-- ==== Sys2Proof/Machine/State.lean ====
section
/-! DEFINITION. The state of the module as plain data: every register, memory, buffer, queue, mode and pin the spec gives
it, the queue of waiting commands, the reasons a step can stop, and the state right after reset. -/

namespace Sys2Proof.Machine

/-- Reasons a step stops with a fault. No meaning of this model uses one: the spec reports every error as a status, a
record or an event, and the machine goes on (R53, R60, R316). -/
inductive Fault where
  /-- Raised by nothing (safe). -/
  | none
  deriving DecidableEq, Repr

/-- Reasons a command is refused. -/
inductive Refusal where
  /-- An arm of `exec` that has no meaning yet (safe). -/
  | notModelled (mnemonic : String)
  /-- The command names an X-die or a stack that the ordering code does not fit (R7, R40); raised by commands whose
  operand can name one (safe: the unit does not exist, so nothing can act). -/
  | noSuchUnit
  deriving DecidableEq, Repr

/-- The header fields of a packet sent that neither its body nor its session index gives (R340): TYPE, FLAGS, TCLASS, the session
index at the receiver, LENGTH, PN, SEQ, ACK, SACK, EPOCH, MSG, TS and TS_ECHO. -/
structure ZHdr where
  type : Nat
  flags : Nat
  tclass : Nat
  session : Nat
  length : Nat
  pn : Nat
  seq : Nat
  ack : Nat
  sack : Nat
  epoch : Nat
  msg : Nat
  ts : Nat
  tsEcho : Nat
  deriving DecidableEq, Repr

/-- What leaves the module or one of its units: packets on sessions, answers to the Curator, frames and pin outputs. The
constructors from `regResp` to `scClose` are what a packet carries behind its header (R340, R342); `packet` is such a packet given to
its port. -/
inductive Out where
  /-- REG_RESP on a session: status and data of every operation (R355). -/
  | regResp (session : Half) (results : List (Nat × Word64))
  /-- The answer to the Curator's own operations (R56). -/
  | curatorResp (results : List (Nat × Word64))
  /-- An event message (R74, R75). -/
  | event (dest : Source) (vector count seq time source : Nat) (raw : Word64)
  /-- STATUS (R358). -/
  | status (session : Half) (msg : Word32) (code : Nat) (detail : Nat)
  /-- ACK fields sent (R351). -/
  | ack (session : Half) (ack : Word32) (sack : Word64) (ece : Bool)
  /-- Bulk packets (R357); `cls` is the traffic class (R339). -/
  | bulkWrite (session : Half) (epoch addr msgLen offset : Nat) (payload : List Byte) (cls : Nat)
  | bulkRead (session : Half) (epoch addr len rtag cls : Nat)
  | bulkRdata (session : Half) (epoch rtag offset : Nat) (payload : List Byte) (cls : Nat)
  /-- A collective segment: KIND, header, the eight payload bytes before the blocks, the rest (R388, R389). -/
  | seg (session : Half) (epoch kind : Nat) (hdr : SegHdr) (a b : Nat) (payload : List Byte)
  /-- Multicast stream bytes and control (R364, R366). -/
  | mcastSeg (session : Half) (epoch group offset : Nat) (payload : List Byte)
  | mcastCtrl (session : Half) (opcode offset : Nat)
  /-- Session control (R345). -/
  | scInit (session : Half) (payload : List Byte)
  | scAccept (session : Half) (iSession : Half) (payload : List Byte)
  | scConfirm (session : Half) (signature : List Byte)
  | scClose (session : Half) (cause : Nat)
  /-- A packet of a session given to its port: the header fields of R340 that its body does not give, and its body. -/
  | packet (port : PortId) (hdr : ZHdr) (body : Out)
  /-- A frame handed to the Curator (R338). -/
  | toCurator (port : PortId) (frame : RxFrame)
  /-- A frame that passed the egress limiter, with its bytes where it is a Zazel packet; `badFcs`: ended by rule 6 (R457). -/
  | frame (port : PortId) (frame : TxFrame) (bytes : List Byte) (badFcs : Bool)
  /-- An LLDPDU (R336). -/
  | lldp (port : PortId) (chassis : Nat) (portId description : List Byte)
  /-- An IEEE 1588 timestamp taken on transmit or on receive (R336). -/
  | ptpStamp (port : PortId) (time : Nat)
  /-- A recovery request of a core's ROM on its X-die's port (R504). -/
  | recovery (port : PortId) (offset len : Nat)
  /-- One frame of an observation pin (R544). -/
  | obsFrame (pin word : Nat)
  /-- Bits shifted out of the JTAG port: instruction and register contents (R549). -/
  | jtag (code value : Nat)
  deriving DecidableEq, Repr

/-- An operation of a register message that waits for its turn (R59, R355): the 8 bytes from its OP on, address, data and mask. -/
structure RegOpd where
  op : Word64
  addr : Word64
  data : Word64
  mask : Word64
  deriving DecidableEq, Repr

/-- Progress of a register message of one sender (R58-R60): whether an operation of it has failed, the answers so far, newest
first; the sequence number of its packet, and where messages before it have not executed the operations it has brought, newest first. -/
structure MsgProgress where
  failed : Bool
  results : List (Nat × Word64)
  seq : Word32
  early : Option (List RegOpd)
  deriving DecidableEq, Repr

/-- What event message of a vector would say of the last event (R75): time, page header address, EVT_RAW; and the time of the
oldest event pending (R72). -/
structure VecLast where
  time : Nat
  source : Nat
  raw : Word64
  oldest : Nat
  deriving DecidableEq, Repr

/-- The start of a command run on a command set (R523, R524): its cycle, its page, and what the set's registers held before, by
address. -/
structure RunStart where
  time : Nat
  page : Nat
  old : Tab Word64
  deriving DecidableEq, Repr

/-- What EVT_RAW of a page owes to the latest time at which bits of it went to 1 (R69, R70): that time, those bits, and the bits that
only events directed to vector 0 have set. -/
structure Rise where
  time : Nat
  bits : Nat
  zero : Nat
  deriving DecidableEq, Repr

/-- A cabinet fill that has not completed (R230): after a reset, or on the way out of Sleep. `.napRead` is the read pass of
a Nap exit (R455). -/
inductive Fill where
  | none
  | reset
  | wake
  | napRead
  deriving DecidableEq, Repr

/-- A slot of a credited caddy that is not FREE (R232): its state, the bytes it carries, the bays still to finish with it,
and the slab number of a resident slot (R240), and the command whose transfer filled it. -/
inductive SlotPhase where
  | filling
  | full
  | consuming
  deriving DecidableEq, Repr

/-- One occupied slot. -/
structure Slot where
  phase : SlotPhase
  bytes : Nat
  bays : Nat
  slab : Nat
  owner : Nat × Nat
  deriving DecidableEq, Repr

/-- A caddy's slots (R232, R233): how many it has, HEAD and TAIL, the slots that are not FREE, and whether its entry was
written since the last restart of the movers page. -/
structure Caddy where
  count : Nat
  head : Nat
  tail : Nat
  slots : Tab Slot
  written : Bool
  deriving DecidableEq, Repr

/-- A dimension of a transfer descriptor (R235). -/
structure Dim where
  count : Nat
  mult : Int
  axis : Nat
  deriving DecidableEq, Repr

/-- An axis of a transfer descriptor (R235). -/
structure Axis where
  stride : Int
  extent : Nat
  pad : Int
  deriving DecidableEq, Repr

/-- A parsed transfer descriptor (R235). -/
structure Transfer where
  vbase : Nat
  ndim : Nat
  kdims : Nat
  esize : Nat
  dir : Nat
  caddy : Nat
  dims : List Dim
  axes : List Axis
  deriving DecidableEq, Repr

/-- What waits for the answer of another module (R254): nothing, a read or write under way, its data, or its failure. -/
inductive PeerWait where
  | none
  | waiting (session : Half) (rtag : Nat) (msg : Word32)
  | data (bytes : List Byte)
  | failed
  deriving DecidableEq, Repr

/-- A transfer a mover runs or will run: its descriptor, the command it belongs to (queue and index), the elements done,
the slot it holds and the bytes of it already filled or consumed, when it became the current transfer, a wait on a peer, and whether
it is the first of its command on the mover (R523). -/
structure MovJob where
  desc : Transfer
  descVa : Nat
  queue : Nat
  index : Nat
  done : Nat
  slot : Option Nat
  pos : Nat
  started : Option Nat
  peer : PeerWait
  first : Bool
  deriving DecidableEq, Repr

/-- A mover: the transfers it has been given, the first being current (R235), and the time its fault began. -/
structure Mover where
  jobs : List MovJob
  deriving DecidableEq, Repr

/-- How far an accepted command has come: waiting for its unit, running, or ended with a status and a detail that its
completion will report (R315, R316). -/
inductive RunPhase where
  | waiting
  | running
  | ended (status : Nat) (detail : Nat)
  deriving DecidableEq, Repr

/-- A command accepted and not completed (R315): its slot's bytes, with a rotation descriptor behind them where it names one; its runs. The
fields after `phase` are the run's: the precision word of its snapshot (R160), the range exponents in force, the operands taken from their
caddies in traversal order, M-major (R238; a vector command uses all three lists), the passes loaded (1 once another unit has begun it) and
drained (R133), hops sent (R242), a cursor (hops received), the accumulator slots taken (R232), the values it continues from and the narrow
results kept for its shadow tiles by output (R119, R212), the shadow tiles still to be recomputed with the counts so far (R213), WRITTEN of
each tensor watch at the run's first captured element (R541); for a low-rank correction, the accumulators of t by output row and rank index,
t in BF16 once tile 0 is done, and the codes of U and V that were loaded (R165-R167); what stands behind the counts of a steep chunk between
its phases (R190); whether the accumulator slots were FULL before the command took them (R119); and the slots read but not yet given back,
as (caddy, slot) (R572). -/
structure Begun where
  queue : Nat
  index : Nat
  bytes : List Byte
  attempts : Nat
  phase : RunPhase
  word : Word64
  expA : Int
  expW : Int
  bufA : List Nat
  bufW : List Nat
  bufC : List Nat
  loaded : Nat
  drained : Nat
  hops : Nat
  cursor : Nat
  accSlots : List Nat
  init : Tab Word32
  narrow : Tab Word32
  shadow : List Nat
  bins : List Nat
  watchAt : Tab Nat
  side : Tab Word32
  tvec : List Nat
  lowU : Tab Nat
  lowV : Tab Nat
  carry : Tab Word32
  reopened : Bool
  kept : List (Nat × Nat)
  deriving DecidableEq, Repr

/-- A pass in a bay (R115, R133): its command, its number within the command, its rows, its parity, and the elements
emitted. -/
structure Pass where
  queue : Nat
  index : Nat
  number : Nat
  rows : Nat
  parity : Nat
  emitted : Nat
  deriving DecidableEq, Repr

/-- One row of a bay's brick weight registers of one parity (R108-R110, R130): the segments, two bits for each brick-column of the bay
from its first; the multiplier sign bits; and the unit exponents of the multipliers (the group maxima of R122). A sign bit and a
unit stand at the brick-column where their multiplier begins. -/
structure WRow where
  segs : Nat
  signs : Nat
  units : Tab Int
  deriving DecidableEq, Repr

/-- A bay's stream (R130-R134, R143): the pass draining, the pass streaming, the pass being loaded with the rows loaded and
the rows that have entered it, whether the drain after a fault is complete, the cause it recorded, until the outcome of the
abandoned commands is decided (R323), when it entered FAULTED, whether ERR_INFO holds its record (R146), its weight registers by
1024 × parity + row, and the pass that its fault abandoned (R146). -/
structure Bay where
  old : Option Pass
  cur : Option Pass
  load : Option Pass
  rowsLoaded : List Nat
  rowsEntered : List Nat
  faultDrained : Bool
  cause : Nat
  faultAt : Nat
  errHeld : Bool
  weights : Tab WRow
  lost : Option Pass
  deriving DecidableEq, Repr

/-- A frame in flight on a queue (R328): when its FRAME was accepted, the index of the first later command with FRAME_END once
that command has been taken, and whether a condition of R328 has failed. -/
structure FrameRun where
  start : Nat
  ender : Option Nat
  void : Bool
  deriving DecidableEq, Repr

/-- A queue beyond its registers: the commands completed ahead of DONE (R317), whether STEP_END of the step has been
accepted (R321), the TAIL writes not yet overtaken with their times (R530), the bays whose fault holds it (R323), and the
frames in flight (R328). -/
structure QAux where
  ahead : List Nat
  stepEnded : Bool
  tails : List (Nat × Nat)
  heldBy : List Nat
  frames : List FrameRun
  deriving DecidableEq, Repr

/-- What a gallery takes at a step start and uses through the step: the seed and the thresholds (R224), and the range exponents
of the census entries (R209). -/
structure Snap where
  seedLo : Word64
  seedHi : Word64
  thrUp : Word64
  thrDn : Word64
  exps : List Int
  deriving DecidableEq, Repr

/-- A gallery beyond its registers: the pending cabinet fill, the two movers, the slots of its caddies, the commands begun,
the queues, the bays, and what it took at the step start. -/
structure Gallery where
  fill : Fill
  movers : List Mover
  caddies : Tab Caddy
  begun : List Begun
  queues : List QAux
  bays : List Bay
  snap : Option Snap
  deriving DecidableEq, Repr

/-- One entry of an allocation list in the Curator's memory (R251): its u32 word (FRAME in the low bits, VALID in bit 31), or an entry
that reads uncorrectable, with its physical address (R256). -/
inductive ListEntry where
  | word (w : Word32)
  | damaged (phys : Nat)
  deriving DecidableEq, Repr

/-- The valid entry of frame f (R251). -/
def ListEntry.frame (f : Nat) : ListEntry := .word (BitVec.ofNat 32 (f % 2 ^ 22 + 2 ^ 31))

/-- An encoded block of a point that this module holds (R380, R386, R391): point code, owner, block number, bytes. -/
structure PointVal where
  point : Nat
  owner : Nat
  block : Nat
  bytes : List Byte
  deriving DecidableEq, Repr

* * *

Work instruction: When a line in the material above contains the word "units", copy that line out.

Written answer:
/-- What leaves the module or one of its units: packets on sessions, answers to the Curator, frames and pin outputs. The
  units : Tab Int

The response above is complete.